Stephenie Meyer’s ascent to Queen of the Universe continues in this adaptation of her stab at science-fiction. As with Twilight, the commercial (if not critical) success of the book means the movie at least scores an ambitious writer-director (Andrew Niccol’s track record includes writing The Truman Show and directing Gattaca, S1m0ne and In Time) and a healthy budget. If it’s a curate’s egg of the impressive and the dumb, that may be the price of making anything remotely faithful to Meyer’s fiction.

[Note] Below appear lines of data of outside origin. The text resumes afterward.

/-- What a reservation has earned and not spent (R190): whole bytes, which are granules with the resolution of 1/256, and the
fraction of a byte that later periods complete. -/
structure Credit where
  bytes : Nat := 0
  part : Nat := 0
  deriving DecidableEq, Repr

/-- The frame store. `mem` is the whole 35-bit byte-addressed store (R166). `closed` lists, by bench, the frames that closed
COMPLETE with their instants, which outlive a bench (R187); `granted` the blocks an admission took for a bench whose change
has not taken effect (R198). Of the scheduler (R190, R191): the credits, the requests that wait, oldest first, what
best-effort traffic may still move under BE_CAP, the master each pseudo-channel served last, and the best-effort and total
bytes of the newest periods. `temps` are the die temperatures last measured (R169). -/
structure Store where
  mem : List Host.Cell := []
  benches : Tab Bench := []
  nextFrame : Tab Nat := []
  skipped : Tab Nat := []
  skippedTotal : Nat := 0
  nextId : Nat := 1
  beCap : Nat := 64
  doubled : Bool := false
  notifies : List Notify := []
  doneJobs : List DoneJob := []
  closed : Tab (List (Nat × Nat)) := []
  granted : Tab (List Nat) := []
  credit : List (Holder × Credit) := []
  requests : List Request := []
  allowance : Nat := 0
  served : Tab Nat := []
  traffic : List (Nat × Nat) := []
  temps : Option (Int × Int) := none
  periods : Nat := 0
  patterns : Tab Bytes := []
  deriving DecidableEq, Repr
/-! ### Routes, salvos, tallies (07) -/

/-- STATE of a route (R231). PENDING is worked out when it is read: a change is admitted and not yet in effect. -/
inductive RouteState where
  | none
  | active
  | held
  | shed
  deriving DecidableEq, Repr

/-- The counters of ROUTE.COUNTERS (R231). -/
structure RouteCounts where
  switches : Nat := 0
  classChanges : Nat := 0
  demotions : Nat := 0
  promotions : Nat := 0
  restores : Nat := 0
  discontinuous : Nat := 0
  holds : Nat := 0
  deriving DecidableEq, Repr

/-- A route change an output has taken in its latch cycle and shows at its switch instant (R215, R288): the generation,
the entry, its class, the reason of an automatic class change (0 for a command), and the cause of one that holds. -/
structure NextRoute where
  gen : Nat
  entry : Bytes
  cls : Nat
  reason : Nat := 0
  cause : Nat := 0
  frame : Nat := 0
  deriving DecidableEq, Repr

/-- The route of one destination (R204, R231): the entry last committed, the entry and class in force, and what the
automatic rules need. `gen`, `effectGen` and `setGen` are the generations of the last change, of the last that has taken
effect, and of the command whose entry is in force; `told` says that the route has answered the triggers that stand for its
source (R218). An empty entry is no route. -/
structure Route where
  committed : Bytes := []
  entry : Bytes := []
  cls : Nat := 0
  state : RouteState := .none
  reason : Nat := 0
  heldCause : Nat := 0
  effectFrame : Nat := 0
  gen : Nat := 0
  effectGen : Nat := 0
  setGen : Nat := 0
  told : Bool := false
  demoted : Bool := false
  heldBlack : Bool := false
  next : List NextRoute := []
  counts : RouteCounts := {}
  deriving DecidableEq, Repr

/-- One entry of a salvo with its result (R231). -/
structure SalvoEntry where
  entry : Bytes
  result : Nat := 0
  cls : Nat := 0
  effect : Option Nat := none
  deriving DecidableEq, Repr

/-- State of a salvo (R220). -/
inductive SalvoState where
  | open
  | armed
  | firing
  | done
  | withdrawn
  | discarded
  deriving DecidableEq, Repr

/-- One salvo (R220-R227). -/
structure Salvo where
  state : SalvoState := .open
  creator : Port := .a
  entries : List SalvoEntry := []
  applied : Nat := 0
  gen : Nat := 0
  target : Nat := 0
  kind : Nat := 0
  deriving DecidableEq, Repr

/-- A GPIO mapped as a tally output (R231). -/
structure TallyMap where
  level : Nat
  source : Nat
  deriving DecidableEq, Repr

/-! ### The Crusher pool (08, 09) -/

/-- A scheduled migration (R251): the engine it goes to, its migration frame, and the generation of its decision (0 when it
is not a command's change). -/
structure Migration where
  engine : Nat
  frame : Nat
  gen : Nat := 0
  deriving DecidableEq, Repr

/-- What a deinterlacer has seen of its source's fields (R264): how many in a row were consistent with a 2:2 and with a 3:2 cadence,
and how many it has examined, each up to ten; and the cadence it is locked to, 2 or 3, or 0. -/
structure Film where
  two : Nat := 0
  three : Nat := 0
  seen : Nat := 0
  lock : Nat := 0
  deriving DecidableEq, Repr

To give the author credit, she does something with her premise that wasn’t in Invasion Of The Body Snatchers, The Invaders, The Hidden or The Puppet Masters (all influences). The ‘souls’ who have turned humanity into placid, silver-eyed space Mormons aren’t an original menace, but the tangle of human and alien relationships around the semi-possessed heroine – the human Melanie does voice-over while the alien Wanda speaks out loud – is at least unusual. If it’s a problem that the three or four interchangeable ripped haircut guys who compete to kiss or strangle the protagonist barely register on screen, then Saoirse Ronan still carries the day. This movie realises she is so far out of most young actors’ league that the only way she can be given emotional scenes worth playing is if she is pitched against herself.
As in his other films, Niccol effectively envisions a future where cool hi-tech (aliens in silver cars and helicopters) is set against warm earthiness (humanity’s last redoubt is a John Ford Western landscape). Strong supporting actors (icy invader cop Diane Kruger, benign dictator William Hurt) carry the plot, and silly, tiresome stretches of teen-talk about feelings and holding hands often gives way to affecting imagery.